The recent history in the United States gives some ideas of what might be involved in securing a better situation for disadvantaged people in China. The civil rights movement of the 1960s and beyond required a high degree of education and organization of black citizens and anybody who was willing to support them on the local level. When the citizens of each village and town became united, when they understood how the struggle for equal rights had to be pursued, when they accepted the necessary sacrifices in human life and security that would have to be made, then it became possible to influence changes on the national level. But remember that they had legal protections even if local authorities might chose to ignore those protections. If local authorities acted in defiance of the law, the aggrieved populations could take their case to the Supreme Court, the Congress, and the President.
How this all works out in China will depend in part on the mechanics of power politics, and partly on the constitutional, legal, and social context of the struggle.
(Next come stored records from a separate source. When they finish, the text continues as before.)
-- ==== Sys2Proof/Tests/Slice0.lean ====
section
/-! SUPPORT. Tests with expected results from spec/95_test_vectors.md, and a witness for each statement that has
hypotheses. -/

namespace Sys2Proof.Tests

open Sys2Proof.Machine

/-- The value on `y` after the one step that runs a table word from reset. -/
def yOf (w : Nat) : Option Word :=
  match step (State.reset.withFetchWord 40 w) with
  | .next t => t.y
  | _ => none

/-- A state with no port driven that is to present the words `ws`. -/
def presenting (ws : List CommandWord) : State := { State.reset with pending := ws }

/- Ill-formed terms, each refused by its check. -/

/-- The word of program P6 with the select 3 (95_test_vectors.md section 4, P6). -/
theorem test_wellFormed_refuses_reserved : commandWellFormed 0x300000005 = false := by decide

theorem test_wellFormed_accepts_largest : commandWellFormed 0x2FFFFFFFF = true := by decide

/-- A line that reads a name no earlier line gave. -/
theorem test_linesWellFormed_refuses_unknown_name :
    linesWellFormed [] [⟨['q'], .log2, .name ['p']⟩] = false := by decide

/- Words written out from 30_encoding.md R31 and 95_test_vectors.md section 3.6, select bits first. -/

theorem test_decode_nextpow2 : decode 0b0011111111111111111111111111111111 = .ok (.nextpow2 0xFFFFFFFF) := by rfl

theorem test_decode_log2 : decode 0b0111111111111111111111111111111111 = .ok (.log2 0xFFFFFFFF) := by rfl

theorem test_decode_log2approx : decode 0b1011111111111111111111111111111111 = .ok (.log2approx 0xFFFFFFFF) := by rfl

theorem test_decode_reserved : decode 0b1111111111111111111111111111111111 = .error .reservedSelect := by rfl

theorem test_decodeNat_too_wide : decodeNat 0x400000000 = .error .notACommandWord := by rfl

/-- 95_test_vectors.md section 1, S8: the word of LOG2 1023 as a table word of 40 bits. -/
theorem test_decodeTableWord_log2 : decodeTableWord 40 0x1000003FF = some (.log2 1023) := by rfl

theorem test_encode_log2 : encode (.log2 1023) = 0x1000003FF := by rfl

/- One step of each operation. -/

/-- 95_test_vectors.md section 1, S5. -/
theorem test_nextpow2_1025 : yOf 0x000000401 = some 2048 := by decide

/-- 95_test_vectors.md section 3.1: the smallest operand that wraps. -/
theorem test_nextpow2_wraps : yOf 0x080000001 = some 0 := by decide

/-- 95_test_vectors.md section 3.2: `0xFFFF` does not exceed the threshold `0xFFFF`. -/
theorem test_log2_threshold : yOf 0x10000FFFF = some 15 := by decide

/-- 95_test_vectors.md section 3.2: unsigned compare and logical shift with bit 31 set. -/
theorem test_log2_bit31 : yOf 0x1FFFFFFFF = some 31 := by decide

/-- LOG2APPROX runs on 0 and gives some value (60_exceptions.md R90, the table). -/
theorem test_log2approx_runs_at_zero : (yOf 0x200000000).isSome = true := by decide

/-- 95_test_vectors.md section 3.3: 1023 and 1024, with 1024 in the set and one too low there. -/
theorem test_approxOf_off_and_on_the_set :
    approxOf (fun _ => 9) (fun a => a == 1024) 1023 = 9 ∧ approxOf (fun _ => 9) (fun a => a == 1024) 1024 = 9 ∧
      approxOf (fun _ => 9) (fun _ => false) 1024 = 10 := by decide

/-- The reserved select is refused (95_test_vectors.md section 4, P6). -/
theorem test_reserved_refused :
    step (presenting [0x300000005]) = .refused (.undecoded .reservedSelect) := by rfl

/- Traces of the intermediates. -/

/-- 95_test_vectors.md section 2.1, the row of `0x00000401`. -/
theorem test_nextpow2_trace :
    [np2T0 0x401, np2T1 0x401, np2T2 0x401, np2T3 0x401, np2T4 0x401, np2T5 0x401, np2T6 0x401] =
      [0x401, 0x400, 0x600, 0x780, 0x7F8, 0x7FF, 0x7FF] := by decide

/-- 95_test_vectors.md section 2.2, the row of `0x12345678`. -/
theorem test_log2_trace :
    [log2S4 0x12345678, log2V1 0x12345678, log2S3 0x12345678, log2V2 0x12345678, log2S2 0x12345678,
      log2V3 0x12345678, log2S1 0x12345678, log2V4 0x12345678, log2R4 0x12345678] =
      [16, 0x1234, 8, 0x12, 4, 1, 0, 1, 28] := by decide

/- Operand reduction, views, written form. -/

/-- 95_test_vectors.md section 3.4: a negative source value and one above 2^32. -/
theorem test_reduction :
    reducedCommand selLog2 (-5) = 0x1FFFFFFFB ∧ reducedCommand selNextpow2 10737418240 = 0x080000000 := by decide

/-- 95_test_vectors.md section 3.5. -/
theorem test_views : lzc 0x12345678 = some 3 ∧ bitlen 0x12345678 = some 29 ∧ lzc 0 = none := by decide

/-- A line of program P3, the comment right after the literal (95_test_vectors.md section 4, P3). -/
theorem test_parseLine_literal :
    parseLine ['r', '2', ' ', '=', ' ', 'n', 'e', 'x', 't', 'P', 'o', 'w', '2', ' ', '-', '8', ';', ' ', 'a'] =
      .ok (some ⟨['r', '2'], .nextpow2, .literal (-8)⟩) := by rfl

/-- The source's own spelling is read, and a text that is no mnemonic is not (30_encoding.md R36). -/
theorem test_mnemonicOf :
    mnemonicOf ['l', 'o', 'g', '2', 'A', 'p', 'p', 'r', 'o', 'x'] = some .log2approx ∧
      mnemonicOf ['L', 'Z', 'C'] = none := by decide

/-- A hexadecimal literal and a name as operands (95_test_vectors.md section 4, P2). -/
theorem test_sourceOf :
    sourceOf ['0', 'x', '1', 'F'] = some (.literal 31) ∧ sourceOf ['r', '0'] = some (.name ['r', '0']) ∧
      sourceOf ['1', 'F'] = none := by decide

/-- The second line of program P1, which reads the name of the first: 1024 gives 10 (95_test_vectors.md section 4). -/
theorem test_runLine_name :
    (match runLine [(['n'], 1024)] State.reset ⟨['k'], .log2, .name ['n']⟩ with
      | .ok r => r.1.head?
      | .error _ => none) = some (['k'], 10) := by decide

/- Witnesses: values that meet the hypotheses of a statement, one for each clause that has hypotheses. -/

/-- O2: the largest right shift, and the largest and the smallest left shift of a bit. -/
theorem witness_ShiftsAreLogicalOrIsBitwise :
    (31 : Nat) ≤ 31 ∧ (1 : Word).toNat ≤ 1 ∧ (1 : Nat) ≤ 4 ∧ (4 : Nat) ≤ 4 := by decide

/-- O3: both sides of each test, and bit 31. -/
theorem witness_TestsAreUnsigned :
    (0xFFFF : Word).toNat < (0x10000 : Word).toNat ∧ (0xFFFF : Word).toNat ≤ (0xFFFF : Word).toNat ∧
      (0 : Word).toNat = 0 ∧ (1 : Word).toNat ≠ 0 ∧ (0x80000000 : Word).getLsbD 31 = true := by decide

/-- O4: the two ends of the range. -/
theorem witness_TruncationIsModulo :
    ((0 : Int) ≤ 0 ∧ (0 : Int) ≤ 2 ^ 32 - 1) ∧ ((0 : Int) ≤ 4294967295 ∧ (4294967295 : Int) ≤ 2 ^ 32 - 1) := by decide

/-- O5: one word as the word of a pair. -/
theorem witness_CommandWordIsThePair : commandWord 2 5 = commandWord 2 5 := rfl

/-- O8: the largest select in use and a negative source value. -/
theorem witness_OperandsAreReducedFirst :
    (2 : Select).toNat ≤ 2 ∧
      (presenting [reducedCommand 2 (-1)]).pending = reducedCommand 2 (-1) :: [] := by decide

/-- O9: the first and the last reserved word. -/
theorem witness_ReservedSelectIsRefused :
    0x300000000 ≤ (0x300000000 : CommandWord).toNat ∧ 0x300000000 ≤ (0x3FFFFFFFF : CommandWord).toNat ∧
      (presenting [0x3FFFFFFFF]).pending = 0x3FFFFFFFF :: [] := by decide

/-- O10. -/
theorem witness_DecodeOfEncodeIsIdentity : (Instr.log2approx 0xFFFFFFFF).wellFormed = true := by decide

/-- O11. -/
theorem witness_EncodeOfDecodeIsIdentity : decode 0x2FFFFFFFF = .ok (.log2approx 0xFFFFFFFF) := by rfl

/-- O12: the narrowest table word and the one in whole bytes. -/
theorem witness_TableWordRunsNext : (34 : Nat) ≤ 34 ∧ (34 : Nat) ≤ 40 := by decide

/-- O15: each clause at a boundary of its range. -/
theorem witness_Nextpow2HasItsClosedForm :
    (0 : Word).toNat = 0 ∧ 1 ≤ (1 : Word).toNat ∧ (1 : Word).toNat ≤ 2 ^ 31 ∧
      1 ≤ (0x80000000 : Word).toNat ∧ (0x80000000 : Word).toNat ≤ 2 ^ 31 ∧ 2 ^ 31 < (0x80000001 : Word).toNat ∧
      2 ≤ (2 : Word).toNat ∧ (2 : Word).toNat ≤ 2 ^ 31 ∧ (1 : Word).toNat = 1 := by decide

/-- O17: the smallest and the largest operand that wrap. -/
theorem witness_Nextpow2WrapsAboveTheLastPower :
    2 ^ 31 < (0x80000001 : Word).toNat ∧ 2 ^ 31 < (0xFFFFFFFF : Word).toNat := by decide

/-- O18: the operand 1, whose `t1` is 0, and an operand whose `t1` has its highest set bit at 31. -/
theorem witness_Nextpow2Intermediates :
    (1 ≤ (1 : Word).toNat ∧ (np2T1 1).toNat = 0) ∧
      (1 ≤ (0xFFFFFFFF : Word).toNat ∧ 2 ^ 31 ≤ (np2T1 0xFFFFFFFF).toNat ∧
        (np2T1 0xFFFFFFFF).toNat < 2 ^ (31 + 1)) := by decide

/-- O19: both sides of the boundary 2^31, and 0. -/
theorem witness_Nextpow2PropertiesOnTheirRanges :
    (0 : Word).toNat ≤ 2 ^ 31 ∧ 1 ≤ (0x80000000 : Word).toNat ∧ (0x80000000 : Word).toNat ≤ 2 ^ 31 ∧
      2 ^ 31 < (0x80000001 : Word).toNat := by decide

/-- O22: 0, and the two ends of [1, 2^32 - 1] with the exponent of the second. -/
theorem witness_Log2HasItsClosedForm :
    (0 : Word).toNat = 0 ∧ 1 ≤ (1 : Word).toNat ∧ 1 ≤ (0xFFFFFFFF : Word).toNat ∧
      2 ^ 31 ≤ (0xFFFFFFFF : Word).toNat ∧ (0xFFFFFFFF : Word).toNat < 2 ^ (31 + 1) := by decide

/-- O24: the smallest operand with a highest set bit, and the values after the first stage. -/
theorem witness_Log2IntermediateRanges :
    1 ≤ (1 : Word).toNat ∧ (1 : Word) = log2V1 1 ∧ (0 : Word) = log2R1 1 := by decide

/-- LOG2 but for 9 at 1024: one too low there. -/
def lowAt1024 (a : Word) : Word := if a = 1024 then 9 else log2 a

/-- The set that holds 1024 alone. -/
def only1024 (a : Word) : Bool := a == 1024

theorem eq_1024_of_mem {a : Word} (h : approxDivMem only1024 a = true) : a = 1024 :=
  eq_of_beq (Bool.and_eq_true_iff.mp h).2

theorem lowAt1024_offDiv : HOffDiv lowAt1024 only1024 := by
  intro a _ h
  by_cases g : a = 1024
  · subst g
    exact absurd h (by decide)
  · rw [lowAt1024, if_neg g]

/-- O28: a function and a set as the spec ties them, 0, and an operand of the set. -/
theorem witness_ApproxFormIsComplete :
    HOffDiv lowAt1024 only1024 ∧ (0 : Word).toNat = 0 ∧ approxDivMem only1024 1024 = true :=
  ⟨lowAt1024_offDiv, by decide, by decide⟩

/-- O29: a function one too low on a set of one power, and the power. -/
theorem witness_LowByOneGivesRange :
    HOffDiv lowAt1024 only1024 ∧ HLowByOne lowAt1024 only1024 ∧ HPow2Only only1024 ∧
      approxDivMem only1024 1024 = true := by
  refine ⟨lowAt1024_offDiv, fun a h => ?_, fun a h => ?_, by decide⟩
  · rw [eq_1024_of_mem h]
    decide
  · rw [eq_1024_of_mem h]
    exact ⟨10, by decide, by decide, by decide⟩

/-- O30 and O31: two operands in order, the second at the last power. -/
theorem witness_Log2IsMonotone : (3 : Word).toNat ≤ (0x80000000 : Word).toNat := by decide

/-- O31. -/
theorem witness_Nextpow2IsMonotoneBelowTheWrap :
    (3 : Word).toNat ≤ (0x80000000 : Word).toNat ∧ (0x80000000 : Word).toNat ≤ 2 ^ 31 := by decide

/-- O33: a power, no power, 0, and an operand above 2^31. -/
theorem witness_Log2OfNextpow2 :
    (1 ≤ (4 : Word).toNat ∧ (4 : Word).toNat ≤ 2 ^ 31 ∧ ∃ j, (4 : Word).toNat = 2 ^ j) ∧
      (1 ≤ (3 : Word).toNat ∧ (3 : Word).toNat ≤ 2 ^ 31 ∧ ¬ ∃ j, (3 : Word).toNat = 2 ^ j) ∧
      (0 : Word).toNat = 0 ∧ 2 ^ 31 < (0x80000001 : Word).toNat := by
  refine ⟨⟨by decide, by decide, 2, by decide⟩, ⟨by decide, by decide, ?_⟩, by decide, by decide⟩
  rintro ⟨j, hj⟩
  match j, hj with
  | 0, hj => exact absurd hj (by decide)
  | 1, hj => exact absurd hj (by decide)
  | k + 2, hj =>
    have h : 1 ≤ 2 ^ k := Nat.one_le_two_pow
    have hj' : 3 = 2 ^ (k + 2) := hj
    rw [Nat.pow_add] at hj'
    omega

/-- O34: the two ends of the range. -/
theorem witness_BracketingByPowers :
    (1 ≤ (1 : Word).toNat ∧ (1 : Word).toNat ≤ 2 ^ 31) ∧
      (1 ≤ (0x80000000 : Word).toNat ∧ (0x80000000 : Word).toNat ≤ 2 ^ 31) := by decide

/-- O36. -/
theorem witness_LeadingZeroCountView : 1 ≤ (1 : Word).toNat ∧ 1 ≤ (0xFFFFFFFF : Word).toNat := by decide

/-- O37. -/
theorem witness_BitLengthView :
    1 ≤ (1 : Word).toNat ∧ 2 ≤ (2 : Word).toNat ∧ (2 : Word).toNat ≤ 2 ^ 31 ∧
      2 ≤ (0x80000000 : Word).toNat ∧ (0x80000000 : Word).toNat ≤ 2 ^ 31 := by decide

/-- O39: LOG2 5 to be presented. -/
theorem witness_StepRunsTheDecodedOperation :
    (presenting [0x100000005]).pending = 0x100000005 :: [] ∧ decode 0x100000005 = .ok (.log2 5) := ⟨rfl, rfl⟩

/-- O43. -/
theorem witness_FirstEvaluationEqualsALaterOne : opField 0x2FFFFFFFF ≠ 3 := by decide

/-- O44: a state in which LOG2 1024 was evaluated and LOG2 1023 is to come; its ports agree and it steps. -/
theorem witness_StepKeepsPortsInAgreement :
    PortsAgree ((presenting [0x1000003FF]).evaluate selLog2 1024 10) ∧
      step ((presenting [0x1000003FF]).evaluate selLog2 1024 10) =
        .next (((presenting []).evaluate selLog2 1024 10).evaluate selLog2 1023 9) :=
  ⟨.inr ⟨selLog2, 1024, 10, rfl, rfl, rfl, rfl, rfl⟩, rfl⟩

/-- O45: a host that obeys with no word left, and one with a word left. -/
theorem witness_ObeyingHostsRunToTheEnd :
    HostObeys (presenting []) ∧ HostObeys (presenting [0x2FFFFFFFF]) := by
  refine ⟨fun w h => absurd h List.not_mem_nil, fun w h => ?_⟩
  rw [List.mem_singleton.mp h]
  decide

/-- O47: the first words of program P6, where the second is reserved. -/
theorem witness_RunObservesOneResultForEachWord :
    (∀ v ∈ [(0x000000005 : CommandWord)], opField v ≠ 3) ∧ opField 0x300000005 = 3 ∧
      (presenting [0x000000005, 0x300000005]).pending = [0x000000005] ++ 0x300000005 :: [] ∧
      [(0x000000005 : CommandWord)].length < 2 := by
  refine ⟨fun v hv => ?_, by decide, rfl, by decide⟩
  rw [List.mem_singleton.mp hv]
  decide

/-- O48: three instances, two requests to two of them; the last request of instance 1, and instance 2 with none. -/
theorem witness_InstancesShareNothing :
    (∀ q ∈ [((1 : Nat), (0x000000005 : CommandWord)), (0, 0x100000005)],
      q.1 < [State.reset, State.reset, State.reset].length ∧ opField q.2 ≠ 3) ∧
    [State.reset, State.reset, State.reset][2]? = some State.reset ∧
    (∀ q ∈ [((1 : Nat), (0x000000005 : CommandWord)), (0, 0x100000005)], q.1 ≠ 2) ∧
    ([((1 : Nat), (0x000000005 : CommandWord)), (0, 0x100000005)].filter fun q => q.1 = 1).getLast? =
      some (1, 0x000000005) := by
  refine ⟨fun q hq => ?_, rfl, fun q hq => ?_, rfl⟩
  · rcases List.mem_cons.mp hq with rfl | hq
    · exact ⟨(by decide : 1 < 3), by decide⟩
    · rw [List.mem_singleton.mp hq]
      exact ⟨(by decide : 0 < 3), by decide⟩
  · rcases List.mem_cons.mp hq with rfl | hq
    · exact (by decide : (1 : Nat) ≠ 2)
    · rw [List.mem_singleton.mp hq]
      exact (by decide : (0 : Nat) ≠ 2)

/-- O49: one pipeline register and two words, and no register. -/
theorem witness_PipelineDelaysEveryResultAlike :
    0 + [(none : Option Word)].length < [(0 : CommandWord), 1].length ∧
      ([] : List (Option Word)).length = Config.latency := by decide

/-- O51: a literal, and a name given before. -/
theorem witness_LineNamesItsResult :
    sourceValue [] (.literal (-1)) = some (-1) ∧ sourceValue [(['n'], 1024)] (.name ['n']) = some 1024 := by decide

/-- O52: the two lines of program P1. -/
theorem witness_WellFormedLinesRunToTheEnd :
    linesWellFormed (([] : List (Name × Word)).map Prod.fst)
      [⟨['n'], .nextpow2, .literal 1000⟩, ⟨['k'], .log2, .name ['n']⟩] = true := by decide

end Sys2Proof.Tests
end

namespace Sys2Proof.Machine

/-! PROOFS. The primitives of the pseudocode and the operand reduction (spec/00_scope.md R4, R7, R8). -/

/-- R4 on the value of the word: the carry out is lost. -/
theorem add32_toNat (x y : Word) : (add32 x y).toNat = (x.toNat + y.toNat) % 2 ^ 32 :=
  BitVec.toNat_add x y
On the positive side, since the early 周 Zhou dynasty the establishment theory has been that the interests of the ordinary people are superior to the interests of the throne. 孟子 Mencius established the principle firmly in the minds of the Chinese people that government was supposed to work for the benefit of the people, and that kings could be dethroned and even killed if they worked against the welfare of the people. Even if they did not submit to this judgment in practice, the rulers were forced to pay lip service to it. That value is still to be observed in the responses of individuals to national events, I suspect, just as the function of scholars in protecting the interests of 天 heaven/god against deviant rulers was clearly in evidence in the Tiananmen struggle.
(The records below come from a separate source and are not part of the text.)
-- ==== Sys2Proof/Decode.lean ====
section
/-! DEFINITION. Words of the opcode table: none of its 186 rows gives bits, so no word spells a command. The register port's opcodes are bytes of a transaction on TAG_SDI, and `portCommand` reads them (R464, R465). -/

namespace Sys2Proof

/-- The command that a word spells by the table's bits. The table gives every command by name with
no bits, so there is none. -/
def decodeTableWord (_nbits _w : Nat) : Option Instr := none

/-- The whole words of a burst's data bytes, little-endian (R464). -/
def burstWords : List Byte → List Word
  | a :: b :: c :: d :: t => (d ++ c ++ b ++ a) :: burstWords t
  | _ => []

/-- The command of a register-port opcode with its address and the bytes clocked after the address, TAG_RDY
being high throughout (R464, R465); a last word that is not whole is cut off (R469). -/
def opcodeCommand (op : Byte) (addr : Nat) (data : List Byte) : Instr :=
  let words := burstWords data
  let cut := data.length % 4 != 0
  let clocked := (data.length + 3) / 4
  let late := if cut then [words.length] else []
  match op.toNat with
  | 0x00 => .status
  | 0x02 => .regpWrite addr words.head?
  | 0x03 => .regpRead addr (!words.isEmpty)
  | 0x0A => .writeInc addr words cut
  | 0x0B => .readInc addr clocked late
  | 0x0C => .readRep addr clocked late
  | _ => .badOpcode op

/-- The command that a transaction's bytes on TAG_SDI are (R464, R465): none where the transaction ends before
its opcode or its address is whole. STATUS and an unlisted opcode have no address. -/
def portCommand (sdi : List Byte) : Option Instr := match sdi with
  | [] => none
  | op :: a0 :: a1 :: data => some (opcodeCommand op (a1 ++ a0).toNat data)
  | op :: _ => match opcodeCommand op 0 [] with
    | .status => some .status
    | .badOpcode b => some (.badOpcode b)
    | _ => none

end Sys2Proof
end

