/-- CMT_STATUS.WEAR_90 when a bank's gauge first reaches 90 % (R123). -/
def checkWear (s : State) : State :=
  if !(s.arr.tags.any (fun c => 90000 ≤ c.2.cycles)) then s
  else (List.range 4).foldl (fun s b =>
    if s.cmt.wear90.getD b true || s.wearOf b < 90 then s
    else ({ s with cmt.wear90 := setNth s.cmt.wear90 b true }).raise 0x0E8 1) s

/-- Programs lines: each takes a cycle, and the wear gauges may reach 90 % (R72, R123). -/
def touchAll (s : State) (ls : List Prog) : State :=
  (ls.foldl (fun s p => s.touchLine p) s).checkWear

/-- The lines of an extent, for one that holds logical extent `k` of a partition. -/
def extentLines (part k code : Nat) : List Prog :=
  (List.range 16).map (fun l => ⟨codeBank code, codeExt code * 16 + l, part, k⟩)

/-- The free extent of a bank with the lowest mean cycle count, the lowest-numbered among equals
(R78, R561); `taken` are reserved and not to be taken again. -/
def pickFree (s : State) (bank : Nat) (taken : List Nat) : Option Nat :=
  ((s.arr.free.getD bank []).filter (fun e => !taken.contains (extCode bank e))).foldl
    (fun best e => match best with
      | none => some e
      | some b => if s.extCycles bank e < s.extCycles bank b then some e else some b) none

/-- Takes an extent out of the free pool. -/
def takeFree (s : State) (code : Nat) : State :=
  { s with arr.free := modNth s.arr.free (codeBank code) (fun l => without l (codeExt code)) }

/-- Returns an extent to the free pool of its bank, in number order; no extent is none to return. -/
def giveFree (s : State) (code : Nat) : State :=
  if code = noExtent then s
  else { s with arr.free := modNth s.arr.free (codeBank code) (fun l =>
      (l.filter (fun e => e < codeExt code)) ++ [codeExt code] ++
      (l.filter (fun e => codeExt code < e))) }

/-- Free-pool extents that records in the pipeline have reserved. -/
def reserved (s : State) : List Nat :=
  s.cmt.pipe.flatMap (fun p => p.newExtents.map (fun e => e.2))

/-- The partition's commit state. -/
def part (s : State) (p : Nat) : Part := s.cmt.parts.getD p
  { size := 0, extents := 0, head := 0, used := [], newestStroke := 0, newestLink := 0#64, lost := 0 }

/-- Changes one partition's commit state. -/
def modPart (s : State) (p : Nat) (f : Part → Part) : State :=
  { s with cmt.parts := modNth s.cmt.parts p f }

/-- Records of one partition, oldest first. -/
def recsOf (s : State) (p : Nat) : List Stored :=
  s.arr.recs.filter (fun r => r.record.hdr.part == p)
The central government of China is clearly nervous about mass movements like the Falungong -- and with good reason given the history of such mass movements since the Han dynasty. Anything that appears to oppose the CCP will be subject to attempts to limit or eliminate its power. So how can the interests of farmers and other people without adequate medical insurance, without social security provisions, etc., be advanced?
The answer can only be worked out in practice by dedicated people willing to be objective and persistent. Martin Luther King, Malcolm X, Robert Kennedy, JFK -- they all gave their lives in attempts to challenge the interests of powerful interest groups. I'm not advocating for people getting themselves killed, only stating that progress against parasites does not come without costs great and small.